§ **Given entries**
********************

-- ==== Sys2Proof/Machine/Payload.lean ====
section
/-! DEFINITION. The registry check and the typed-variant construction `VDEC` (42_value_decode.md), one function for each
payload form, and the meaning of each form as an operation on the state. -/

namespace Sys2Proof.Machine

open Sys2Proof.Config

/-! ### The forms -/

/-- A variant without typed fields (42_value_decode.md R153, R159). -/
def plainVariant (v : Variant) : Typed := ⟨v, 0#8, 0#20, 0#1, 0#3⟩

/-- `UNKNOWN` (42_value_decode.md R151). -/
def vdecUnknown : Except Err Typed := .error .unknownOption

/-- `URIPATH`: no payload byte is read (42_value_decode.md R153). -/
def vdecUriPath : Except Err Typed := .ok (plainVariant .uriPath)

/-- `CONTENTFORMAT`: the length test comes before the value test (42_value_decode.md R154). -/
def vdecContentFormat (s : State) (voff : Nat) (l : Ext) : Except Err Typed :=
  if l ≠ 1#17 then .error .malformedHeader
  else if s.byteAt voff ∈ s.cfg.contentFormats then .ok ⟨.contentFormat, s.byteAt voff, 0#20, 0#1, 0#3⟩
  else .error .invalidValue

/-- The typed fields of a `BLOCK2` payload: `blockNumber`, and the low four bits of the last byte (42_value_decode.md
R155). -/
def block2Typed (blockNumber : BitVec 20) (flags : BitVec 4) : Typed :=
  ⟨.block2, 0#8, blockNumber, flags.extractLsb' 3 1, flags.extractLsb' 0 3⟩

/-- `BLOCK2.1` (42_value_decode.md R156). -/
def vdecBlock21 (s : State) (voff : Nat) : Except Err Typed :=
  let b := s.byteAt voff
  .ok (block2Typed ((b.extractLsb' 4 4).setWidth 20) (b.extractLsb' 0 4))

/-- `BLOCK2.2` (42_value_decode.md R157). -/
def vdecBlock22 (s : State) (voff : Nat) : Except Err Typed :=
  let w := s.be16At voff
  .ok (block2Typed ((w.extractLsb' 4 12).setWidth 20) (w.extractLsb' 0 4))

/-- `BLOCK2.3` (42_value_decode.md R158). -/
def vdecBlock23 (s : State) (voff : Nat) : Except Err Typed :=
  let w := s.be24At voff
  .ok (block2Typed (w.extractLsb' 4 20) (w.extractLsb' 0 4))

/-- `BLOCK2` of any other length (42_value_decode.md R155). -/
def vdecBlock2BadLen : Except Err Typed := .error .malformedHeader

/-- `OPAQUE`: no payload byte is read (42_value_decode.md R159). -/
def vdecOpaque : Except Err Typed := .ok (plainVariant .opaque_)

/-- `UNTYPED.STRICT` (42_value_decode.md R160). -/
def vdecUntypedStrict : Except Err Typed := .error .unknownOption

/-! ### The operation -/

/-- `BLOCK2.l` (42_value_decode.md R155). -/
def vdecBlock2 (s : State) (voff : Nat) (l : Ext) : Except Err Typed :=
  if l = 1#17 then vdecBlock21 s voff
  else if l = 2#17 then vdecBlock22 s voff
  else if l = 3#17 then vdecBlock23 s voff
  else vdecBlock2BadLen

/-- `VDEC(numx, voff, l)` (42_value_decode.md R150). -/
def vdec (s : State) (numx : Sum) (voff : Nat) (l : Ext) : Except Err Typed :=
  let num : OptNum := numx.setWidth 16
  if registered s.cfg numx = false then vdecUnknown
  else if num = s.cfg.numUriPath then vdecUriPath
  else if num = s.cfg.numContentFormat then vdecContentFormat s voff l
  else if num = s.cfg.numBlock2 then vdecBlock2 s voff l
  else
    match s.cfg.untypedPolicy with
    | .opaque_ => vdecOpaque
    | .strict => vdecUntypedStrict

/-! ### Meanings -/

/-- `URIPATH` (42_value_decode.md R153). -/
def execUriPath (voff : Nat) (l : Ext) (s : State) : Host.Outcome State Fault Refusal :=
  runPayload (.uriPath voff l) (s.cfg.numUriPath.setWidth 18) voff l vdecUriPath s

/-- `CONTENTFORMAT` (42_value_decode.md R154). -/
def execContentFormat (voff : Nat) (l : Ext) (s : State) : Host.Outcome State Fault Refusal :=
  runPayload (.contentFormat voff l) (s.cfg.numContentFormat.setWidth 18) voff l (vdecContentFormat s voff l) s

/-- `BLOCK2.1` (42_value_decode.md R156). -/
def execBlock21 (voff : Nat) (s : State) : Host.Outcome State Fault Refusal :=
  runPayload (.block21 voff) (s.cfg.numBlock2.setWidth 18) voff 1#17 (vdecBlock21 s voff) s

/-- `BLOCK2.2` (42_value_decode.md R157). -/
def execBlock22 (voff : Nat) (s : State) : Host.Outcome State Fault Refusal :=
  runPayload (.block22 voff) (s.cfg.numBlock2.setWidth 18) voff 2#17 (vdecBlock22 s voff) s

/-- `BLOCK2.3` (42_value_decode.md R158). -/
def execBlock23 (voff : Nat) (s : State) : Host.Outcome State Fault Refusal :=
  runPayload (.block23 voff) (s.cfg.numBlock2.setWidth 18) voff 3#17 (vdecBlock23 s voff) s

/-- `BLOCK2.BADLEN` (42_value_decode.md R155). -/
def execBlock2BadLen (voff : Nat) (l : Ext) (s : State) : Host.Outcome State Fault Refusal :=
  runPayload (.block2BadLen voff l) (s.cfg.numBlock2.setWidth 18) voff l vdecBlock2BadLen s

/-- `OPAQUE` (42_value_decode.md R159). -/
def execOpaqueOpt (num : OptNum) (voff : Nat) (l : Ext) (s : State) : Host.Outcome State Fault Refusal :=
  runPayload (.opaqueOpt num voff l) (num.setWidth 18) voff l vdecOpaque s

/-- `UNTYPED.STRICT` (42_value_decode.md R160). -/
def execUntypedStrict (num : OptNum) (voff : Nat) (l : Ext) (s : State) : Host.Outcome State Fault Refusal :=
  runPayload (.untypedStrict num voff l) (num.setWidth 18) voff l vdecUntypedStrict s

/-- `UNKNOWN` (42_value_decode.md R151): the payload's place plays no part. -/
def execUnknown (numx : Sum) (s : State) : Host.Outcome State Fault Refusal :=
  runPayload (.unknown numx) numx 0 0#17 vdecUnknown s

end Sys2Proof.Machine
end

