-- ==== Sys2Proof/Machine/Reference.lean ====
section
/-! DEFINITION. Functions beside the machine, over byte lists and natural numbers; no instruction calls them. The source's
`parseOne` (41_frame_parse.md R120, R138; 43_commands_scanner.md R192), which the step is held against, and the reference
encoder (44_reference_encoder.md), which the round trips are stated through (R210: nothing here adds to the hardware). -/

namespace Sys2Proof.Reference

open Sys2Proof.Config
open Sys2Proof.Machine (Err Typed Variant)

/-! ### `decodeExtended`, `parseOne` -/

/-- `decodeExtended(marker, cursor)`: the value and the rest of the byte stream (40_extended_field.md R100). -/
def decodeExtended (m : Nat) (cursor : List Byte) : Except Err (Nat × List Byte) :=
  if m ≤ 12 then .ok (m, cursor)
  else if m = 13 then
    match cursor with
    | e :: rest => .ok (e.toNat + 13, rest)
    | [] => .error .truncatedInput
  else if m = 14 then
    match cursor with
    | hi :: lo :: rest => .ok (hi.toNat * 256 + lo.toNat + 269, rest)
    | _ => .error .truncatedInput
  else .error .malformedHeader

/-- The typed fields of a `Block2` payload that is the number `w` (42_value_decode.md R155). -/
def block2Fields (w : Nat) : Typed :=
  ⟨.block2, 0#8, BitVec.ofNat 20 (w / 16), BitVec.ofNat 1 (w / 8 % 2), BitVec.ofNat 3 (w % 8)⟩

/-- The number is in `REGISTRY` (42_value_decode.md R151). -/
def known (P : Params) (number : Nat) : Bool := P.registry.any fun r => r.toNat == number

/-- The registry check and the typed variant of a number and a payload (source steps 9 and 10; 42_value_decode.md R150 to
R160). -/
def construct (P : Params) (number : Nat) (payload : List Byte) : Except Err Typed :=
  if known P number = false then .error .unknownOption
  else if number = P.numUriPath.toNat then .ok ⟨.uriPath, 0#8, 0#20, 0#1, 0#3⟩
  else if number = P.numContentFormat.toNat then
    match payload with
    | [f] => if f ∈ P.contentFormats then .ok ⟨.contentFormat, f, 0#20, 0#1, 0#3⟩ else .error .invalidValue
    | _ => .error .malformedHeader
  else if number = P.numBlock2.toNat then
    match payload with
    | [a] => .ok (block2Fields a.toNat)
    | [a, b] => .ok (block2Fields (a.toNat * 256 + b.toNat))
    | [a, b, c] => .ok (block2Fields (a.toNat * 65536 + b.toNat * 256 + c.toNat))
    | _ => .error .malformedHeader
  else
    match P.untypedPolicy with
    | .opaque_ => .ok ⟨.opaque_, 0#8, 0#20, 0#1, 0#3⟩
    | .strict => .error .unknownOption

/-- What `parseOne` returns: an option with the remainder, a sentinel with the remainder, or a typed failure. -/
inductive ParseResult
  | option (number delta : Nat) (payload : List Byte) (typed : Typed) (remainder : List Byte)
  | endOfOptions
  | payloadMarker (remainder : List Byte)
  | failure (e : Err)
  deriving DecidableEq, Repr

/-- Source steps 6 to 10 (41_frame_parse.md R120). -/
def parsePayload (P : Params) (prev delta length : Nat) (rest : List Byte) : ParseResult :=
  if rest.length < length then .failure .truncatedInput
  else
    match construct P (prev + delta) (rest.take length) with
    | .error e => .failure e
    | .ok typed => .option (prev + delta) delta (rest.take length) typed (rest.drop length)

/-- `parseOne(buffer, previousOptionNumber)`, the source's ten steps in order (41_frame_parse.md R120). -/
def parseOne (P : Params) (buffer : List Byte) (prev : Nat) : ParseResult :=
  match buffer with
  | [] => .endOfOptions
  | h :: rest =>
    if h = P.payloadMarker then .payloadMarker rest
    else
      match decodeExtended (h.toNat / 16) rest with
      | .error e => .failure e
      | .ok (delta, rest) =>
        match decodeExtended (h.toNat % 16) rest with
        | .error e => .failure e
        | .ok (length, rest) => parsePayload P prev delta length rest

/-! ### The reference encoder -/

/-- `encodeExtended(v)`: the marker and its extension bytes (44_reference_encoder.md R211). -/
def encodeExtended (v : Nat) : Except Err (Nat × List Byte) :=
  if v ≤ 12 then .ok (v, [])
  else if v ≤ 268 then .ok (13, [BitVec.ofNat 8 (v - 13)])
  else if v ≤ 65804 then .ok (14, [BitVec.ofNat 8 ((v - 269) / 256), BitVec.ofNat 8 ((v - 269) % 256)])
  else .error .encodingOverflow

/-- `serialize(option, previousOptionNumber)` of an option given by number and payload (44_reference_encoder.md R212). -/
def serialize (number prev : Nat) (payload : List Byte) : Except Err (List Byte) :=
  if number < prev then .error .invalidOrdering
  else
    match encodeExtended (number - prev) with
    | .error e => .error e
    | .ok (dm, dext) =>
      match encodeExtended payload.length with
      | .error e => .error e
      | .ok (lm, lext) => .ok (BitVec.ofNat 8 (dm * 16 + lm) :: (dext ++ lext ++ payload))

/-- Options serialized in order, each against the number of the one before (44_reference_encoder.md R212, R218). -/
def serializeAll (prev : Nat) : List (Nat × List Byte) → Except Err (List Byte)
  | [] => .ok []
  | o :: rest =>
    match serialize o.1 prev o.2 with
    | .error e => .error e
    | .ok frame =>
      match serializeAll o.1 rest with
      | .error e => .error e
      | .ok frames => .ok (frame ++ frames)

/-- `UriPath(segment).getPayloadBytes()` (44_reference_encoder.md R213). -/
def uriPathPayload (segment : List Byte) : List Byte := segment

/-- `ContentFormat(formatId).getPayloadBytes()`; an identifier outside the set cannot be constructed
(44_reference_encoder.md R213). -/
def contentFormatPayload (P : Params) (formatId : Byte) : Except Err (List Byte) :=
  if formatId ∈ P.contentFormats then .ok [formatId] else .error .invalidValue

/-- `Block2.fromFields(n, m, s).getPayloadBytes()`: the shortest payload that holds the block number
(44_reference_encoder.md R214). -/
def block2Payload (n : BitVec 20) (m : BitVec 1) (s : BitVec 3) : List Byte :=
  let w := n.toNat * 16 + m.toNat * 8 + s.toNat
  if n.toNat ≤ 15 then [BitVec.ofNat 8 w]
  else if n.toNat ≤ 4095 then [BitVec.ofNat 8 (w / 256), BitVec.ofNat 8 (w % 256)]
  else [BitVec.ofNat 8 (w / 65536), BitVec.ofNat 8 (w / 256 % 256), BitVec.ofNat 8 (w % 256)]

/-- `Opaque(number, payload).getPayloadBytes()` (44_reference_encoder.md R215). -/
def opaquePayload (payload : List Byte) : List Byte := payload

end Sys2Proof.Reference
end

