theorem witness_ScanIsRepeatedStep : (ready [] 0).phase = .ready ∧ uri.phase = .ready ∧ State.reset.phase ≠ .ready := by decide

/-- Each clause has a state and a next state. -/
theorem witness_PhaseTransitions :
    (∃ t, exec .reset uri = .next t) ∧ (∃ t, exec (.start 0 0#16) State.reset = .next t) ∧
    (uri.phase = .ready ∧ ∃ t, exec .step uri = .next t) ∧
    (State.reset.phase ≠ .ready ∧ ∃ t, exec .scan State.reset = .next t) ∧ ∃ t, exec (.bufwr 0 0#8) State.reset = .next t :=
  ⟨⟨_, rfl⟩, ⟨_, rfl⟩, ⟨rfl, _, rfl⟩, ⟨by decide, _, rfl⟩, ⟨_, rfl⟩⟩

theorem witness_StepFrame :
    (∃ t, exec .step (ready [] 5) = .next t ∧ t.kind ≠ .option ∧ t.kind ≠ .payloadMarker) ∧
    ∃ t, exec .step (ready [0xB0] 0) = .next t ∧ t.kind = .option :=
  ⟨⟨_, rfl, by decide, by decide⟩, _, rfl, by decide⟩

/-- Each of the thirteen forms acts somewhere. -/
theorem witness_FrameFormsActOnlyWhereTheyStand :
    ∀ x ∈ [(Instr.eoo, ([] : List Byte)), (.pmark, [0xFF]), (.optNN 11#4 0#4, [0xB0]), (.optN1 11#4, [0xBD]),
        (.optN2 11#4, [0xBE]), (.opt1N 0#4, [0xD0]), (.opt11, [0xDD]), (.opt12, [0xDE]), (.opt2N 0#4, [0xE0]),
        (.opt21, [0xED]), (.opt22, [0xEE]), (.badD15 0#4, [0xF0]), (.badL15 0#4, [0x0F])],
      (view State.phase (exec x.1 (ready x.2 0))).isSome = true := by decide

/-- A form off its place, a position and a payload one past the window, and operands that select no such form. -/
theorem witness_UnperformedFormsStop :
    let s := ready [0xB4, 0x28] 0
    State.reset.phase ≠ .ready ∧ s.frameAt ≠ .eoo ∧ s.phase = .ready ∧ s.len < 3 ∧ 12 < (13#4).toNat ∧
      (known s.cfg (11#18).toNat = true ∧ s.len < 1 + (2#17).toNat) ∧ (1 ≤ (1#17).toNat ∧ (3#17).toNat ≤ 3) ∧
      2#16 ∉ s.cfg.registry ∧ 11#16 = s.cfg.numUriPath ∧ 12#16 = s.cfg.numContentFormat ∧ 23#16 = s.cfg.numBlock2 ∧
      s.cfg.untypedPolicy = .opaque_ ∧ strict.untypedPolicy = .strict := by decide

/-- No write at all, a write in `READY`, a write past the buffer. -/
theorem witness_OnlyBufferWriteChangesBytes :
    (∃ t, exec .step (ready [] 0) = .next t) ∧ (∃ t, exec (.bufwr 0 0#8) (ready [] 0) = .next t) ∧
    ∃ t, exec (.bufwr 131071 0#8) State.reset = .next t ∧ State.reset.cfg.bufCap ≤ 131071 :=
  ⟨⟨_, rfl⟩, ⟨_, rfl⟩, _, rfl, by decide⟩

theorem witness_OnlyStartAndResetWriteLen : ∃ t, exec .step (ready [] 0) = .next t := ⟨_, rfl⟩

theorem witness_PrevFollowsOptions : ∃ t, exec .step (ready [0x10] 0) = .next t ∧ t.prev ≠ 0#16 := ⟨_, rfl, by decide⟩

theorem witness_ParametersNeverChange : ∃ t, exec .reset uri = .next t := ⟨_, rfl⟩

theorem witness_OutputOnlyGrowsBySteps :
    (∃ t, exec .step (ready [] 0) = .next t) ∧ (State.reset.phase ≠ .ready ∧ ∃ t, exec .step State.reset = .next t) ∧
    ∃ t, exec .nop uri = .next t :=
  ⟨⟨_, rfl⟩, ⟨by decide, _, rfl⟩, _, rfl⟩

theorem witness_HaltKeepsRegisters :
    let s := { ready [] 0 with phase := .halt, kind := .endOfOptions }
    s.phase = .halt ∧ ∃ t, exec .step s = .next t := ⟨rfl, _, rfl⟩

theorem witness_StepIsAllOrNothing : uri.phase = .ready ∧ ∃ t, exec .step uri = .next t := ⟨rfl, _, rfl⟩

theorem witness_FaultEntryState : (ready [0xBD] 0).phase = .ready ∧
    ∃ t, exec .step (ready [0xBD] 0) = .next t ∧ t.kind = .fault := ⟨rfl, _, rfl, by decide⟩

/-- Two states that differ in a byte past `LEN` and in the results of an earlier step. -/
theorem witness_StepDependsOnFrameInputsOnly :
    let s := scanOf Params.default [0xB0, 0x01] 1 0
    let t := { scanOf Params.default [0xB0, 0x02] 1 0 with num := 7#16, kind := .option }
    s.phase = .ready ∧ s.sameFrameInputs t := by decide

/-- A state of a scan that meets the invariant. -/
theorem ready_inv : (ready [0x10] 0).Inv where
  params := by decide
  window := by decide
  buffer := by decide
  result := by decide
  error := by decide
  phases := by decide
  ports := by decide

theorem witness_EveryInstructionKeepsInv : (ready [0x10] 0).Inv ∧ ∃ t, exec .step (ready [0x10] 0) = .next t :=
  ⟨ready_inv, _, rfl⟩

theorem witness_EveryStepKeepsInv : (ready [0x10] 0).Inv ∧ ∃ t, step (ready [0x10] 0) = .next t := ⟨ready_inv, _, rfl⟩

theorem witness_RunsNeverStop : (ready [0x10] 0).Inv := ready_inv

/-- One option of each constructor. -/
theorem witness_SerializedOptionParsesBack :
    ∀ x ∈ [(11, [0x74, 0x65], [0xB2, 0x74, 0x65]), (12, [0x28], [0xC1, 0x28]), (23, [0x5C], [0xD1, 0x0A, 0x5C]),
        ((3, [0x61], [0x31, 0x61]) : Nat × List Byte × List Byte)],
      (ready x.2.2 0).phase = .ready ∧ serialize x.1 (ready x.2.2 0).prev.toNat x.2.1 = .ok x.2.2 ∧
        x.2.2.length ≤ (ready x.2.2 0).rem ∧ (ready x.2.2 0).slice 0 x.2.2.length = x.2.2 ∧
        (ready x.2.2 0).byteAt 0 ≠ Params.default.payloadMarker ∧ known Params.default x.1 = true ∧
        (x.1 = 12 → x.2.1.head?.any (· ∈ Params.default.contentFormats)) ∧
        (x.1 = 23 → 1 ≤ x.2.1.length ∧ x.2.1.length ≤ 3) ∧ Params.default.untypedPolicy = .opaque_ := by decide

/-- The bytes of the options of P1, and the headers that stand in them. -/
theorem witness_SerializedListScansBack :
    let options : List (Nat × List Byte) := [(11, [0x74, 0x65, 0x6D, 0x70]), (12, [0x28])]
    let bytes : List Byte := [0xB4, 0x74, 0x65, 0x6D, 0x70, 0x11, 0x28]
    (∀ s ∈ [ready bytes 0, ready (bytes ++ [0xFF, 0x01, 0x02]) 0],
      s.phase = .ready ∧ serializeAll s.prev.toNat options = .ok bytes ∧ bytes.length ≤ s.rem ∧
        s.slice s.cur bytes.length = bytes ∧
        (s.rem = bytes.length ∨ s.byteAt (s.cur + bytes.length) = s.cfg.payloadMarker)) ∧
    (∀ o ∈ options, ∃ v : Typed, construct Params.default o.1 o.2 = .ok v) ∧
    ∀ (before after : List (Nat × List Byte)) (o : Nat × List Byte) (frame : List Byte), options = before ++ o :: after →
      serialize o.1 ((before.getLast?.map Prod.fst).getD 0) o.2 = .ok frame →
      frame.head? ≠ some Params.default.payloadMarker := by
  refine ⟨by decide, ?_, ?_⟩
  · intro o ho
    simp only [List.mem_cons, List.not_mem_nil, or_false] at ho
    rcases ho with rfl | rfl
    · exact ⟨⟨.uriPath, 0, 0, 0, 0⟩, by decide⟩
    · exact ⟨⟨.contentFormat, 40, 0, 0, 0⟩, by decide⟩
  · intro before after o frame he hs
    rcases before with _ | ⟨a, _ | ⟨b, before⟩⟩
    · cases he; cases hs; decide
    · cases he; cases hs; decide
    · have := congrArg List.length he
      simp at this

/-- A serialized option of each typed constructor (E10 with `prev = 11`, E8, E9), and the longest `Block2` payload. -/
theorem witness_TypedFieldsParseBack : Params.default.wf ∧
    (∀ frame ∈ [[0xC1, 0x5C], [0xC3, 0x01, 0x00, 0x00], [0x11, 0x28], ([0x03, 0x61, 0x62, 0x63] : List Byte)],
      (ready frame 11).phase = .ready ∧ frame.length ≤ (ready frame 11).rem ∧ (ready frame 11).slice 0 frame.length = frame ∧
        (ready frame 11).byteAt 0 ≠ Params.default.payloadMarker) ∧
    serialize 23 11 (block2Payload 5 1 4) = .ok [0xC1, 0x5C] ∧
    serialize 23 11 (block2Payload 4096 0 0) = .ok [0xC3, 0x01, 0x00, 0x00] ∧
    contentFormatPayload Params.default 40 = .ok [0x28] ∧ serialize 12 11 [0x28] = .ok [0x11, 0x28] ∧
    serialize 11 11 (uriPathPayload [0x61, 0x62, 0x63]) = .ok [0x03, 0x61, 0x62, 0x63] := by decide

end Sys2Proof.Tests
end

********************

§ **Task brief**
Print only these lines, please. They run from the start of the entries above to the line containing "if l ≠ 1#17 then .error .malformedHeader", both ends included, and must match exactly.

§ **Your solution**
-- ==== Sys2Proof/Machine/Payload.lean ====
section
/-! DEFINITION. The registry check and the typed-variant construction `VDEC` (42_value_decode.md), one function for each
payload form, and the meaning of each form as an operation on the state. -/

namespace Sys2Proof.Machine

open Sys2Proof.Config

/-! ### The forms -/

/-- A variant without typed fields (42_value_decode.md R153, R159). -/
def plainVariant (v : Variant) : Typed := ⟨v, 0#8, 0#20, 0#1, 0#3⟩

/-- `UNKNOWN` (42_value_decode.md R151). -/
def vdecUnknown : Except Err Typed := .error .unknownOption

/-- `URIPATH`: no payload byte is read (42_value_decode.md R153). -/
def vdecUriPath : Except Err Typed := .ok (plainVariant .uriPath)

/-- `CONTENTFORMAT`: the length test comes before the value test (42_value_decode.md R154). -/
def vdecContentFormat (s : State) (voff : Nat) (l : Ext) : Except Err Typed :=
  if l ≠ 1#17 then .error .malformedHeader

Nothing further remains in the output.